What you have to do: Working through the entries below, find how many lines include the string "recBlock"; give only that number.

Given data Start Marker

/-! ## The scheduler (17) -/

/-- 17 R281: an accepted message: its bytes, when it was accepted, the privilege level of its sender. -/
structure Message where
  bytes : List Byte
  at_   : Nat
  priv  : Nat
  deriving DecidableEq, Repr

/-- 17 R280: an assigned work queue. -/
structure WorkQueue where
  num   : Nat
  vd    : Nat
  vnum  : Nat
  priv  : Nat
  cmd   : List Byte
  msgs  : List Message
  deriving DecidableEq, Repr

/-- 17 R293: an entry of a die's launch table: `recBlock` is the index of its record block in the scheduler's SRAM; of `total` groups, `next` is the first that has no task record yet, `left` have
not ended. -/
structure Launch where
  idx    : Nat
  die    : Nat
  vd     : Nat
  header : List Byte
  trays  : List Byte
  chans  : List Byte
  args   : List W64
  recs   : List (List Byte)
  recBlock : Nat
  ext    : List Nat
  tag    : W32
  queue  : Option Nat
  node   : Option (Nat × Nat)
  inst   : Nat
  priv   : Nat
  priority : Nat
  debug  : Bool
  total  : Nat
  next   : Nat
  left   : Nat
  readyAt : Nat
  failed : Bool
  cause  : Nat
  place  : BitVec 14
  nfault : Nat
  relaunches : Nat
  deriving DecidableEq, Repr

/-- 17 R293: the task record of a group; `age` is what it had waited when it was last placed (R282), `cls` its resource class once it has
one (R291). -/
structure Task where
  id       : Nat
  launch   : Nat
  die      : Nat
  isRelaunch : Bool
  relaunch : Nat
  inst     : Nat
  wid      : List Nat
  recs     : Nat
  nrec     : Nat
  ofRecords : Bool
  cls      : Option Nat
  readyAt  : Nat
  priority : Nat
  age      : Nat
  placed   : Bool
  blocksLeft : Nat
  failed   : Option Nat
  place    : BitVec 14
  nfault   : Nat
  deriving DecidableEq, Repr

/-- What a block, or a group's every block, takes of a core (07 R128). -/
structure Need where
  slots  : Nat
  vregs  : Nat
  bytes  : Nat
  tiles  : Nat
  planes : Nat
  trays  : Nat
  bars   : Nat
  chans  : Nat
  depth  : Nat
  deriving DecidableEq, Repr

/-- 17 R291: a resource class of a die and its bed: the block's take, the group size, the protected flag; the offers that its leaves
hold, the parents' copies of their children's counts, the reports on their way, the round-robin pointers. -/
structure ClassBed where
  die    : Nat
  num    : Nat
  need   : Need
  ext    : Nat
  prot   : Bool
  offers : List (TreeNode × Nat)
  copies : List (TreeNode × Nat)
  reports : List Report
  pointers : List (TreeNode × Nat)
  deriving DecidableEq, Repr

/-- 17 R286 to R290: a graph node: its queue of records (bytes, arrival, emitting strand), the instances that wait for room in
the launch table (number, since when, records), those that run. -/
structure Node where
  die    : Nat
  idx    : Nat
  vd     : Nat
  header : W64
  pred   : Nat
  thresh : Nat
  flush  : Nat
  nsucc  : Nat
  rearm  : Bool
  succ   : List (BitVec 16)
  args   : List W64
  priv   : Nat
  counter : Nat
  recs   : List (List Byte × Nat × Nat)
  insts  : Nat
  waiting : List (Nat × Nat × List (List Byte))
  running : Nat
  failed : Bool
  done   : Bool
  cause  : Nat
  place  : BitVec 14
  nfault : Nat
  relaunches : Nat
  deriving DecidableEq, Repr

/-- 11 R201: a cluster barrier unit of a group: the strands that have arrived, when the first of the phase did, those released,
those the time-out ended, whether a strand of the group has halted, and since when its clock stands still. -/
structure GroupBarrier where
  group    : Nat
  arrived  : List Nat
  firstAt  : Option Nat
  stoppedAt : Option Nat
  released : List Nat
  timedOut : List Nat
  halted   : Bool
  deriving DecidableEq, Repr

/-- 11 R199, R208, R210: what a cluster is doing. -/
inductive ClusterState where
  | online | swapping | resetting (at_ : Nat) | offline | draining (at_ : Nat)
  deriving DecidableEq, Repr

/-- A cluster that is not plainly online, or whose spare is used, or that is time-shared: 11 R198, R208, R210, 17 R297. -/
structure Cluster where
  id     : Nat
  state  : ClusterState
  spare  : Option Nat
  withdrawn : Bool
  context : Option Nat
  incoming : Option Nat
  sliceAt : Nat
  drainedAt : Nat
  debts  : List (Nat × Nat)
  deriving DecidableEq, Repr

/-- 13 R236, R240, R242, 19 R332: a die's carve, spares (slice, channel, rows, crossbar wires, SRAM redundancy rows), corrected-error
count, and the units that are retired (kind 1 a slice, 2 a channel; number). -/
structure DieUnits where
  carve     : Nat
  slice     : Option Nat
  channel   : Option Nat
  copying   : Option Nat
  rows      : List Nat
  wires     : List Nat
  srams     : List Nat
  corrected : Nat
  rowErrors : List (Nat × Nat)
  retired   : List (Nat × Nat) := []
  deriving DecidableEq, Repr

Given data End Marker

Output of the task: 2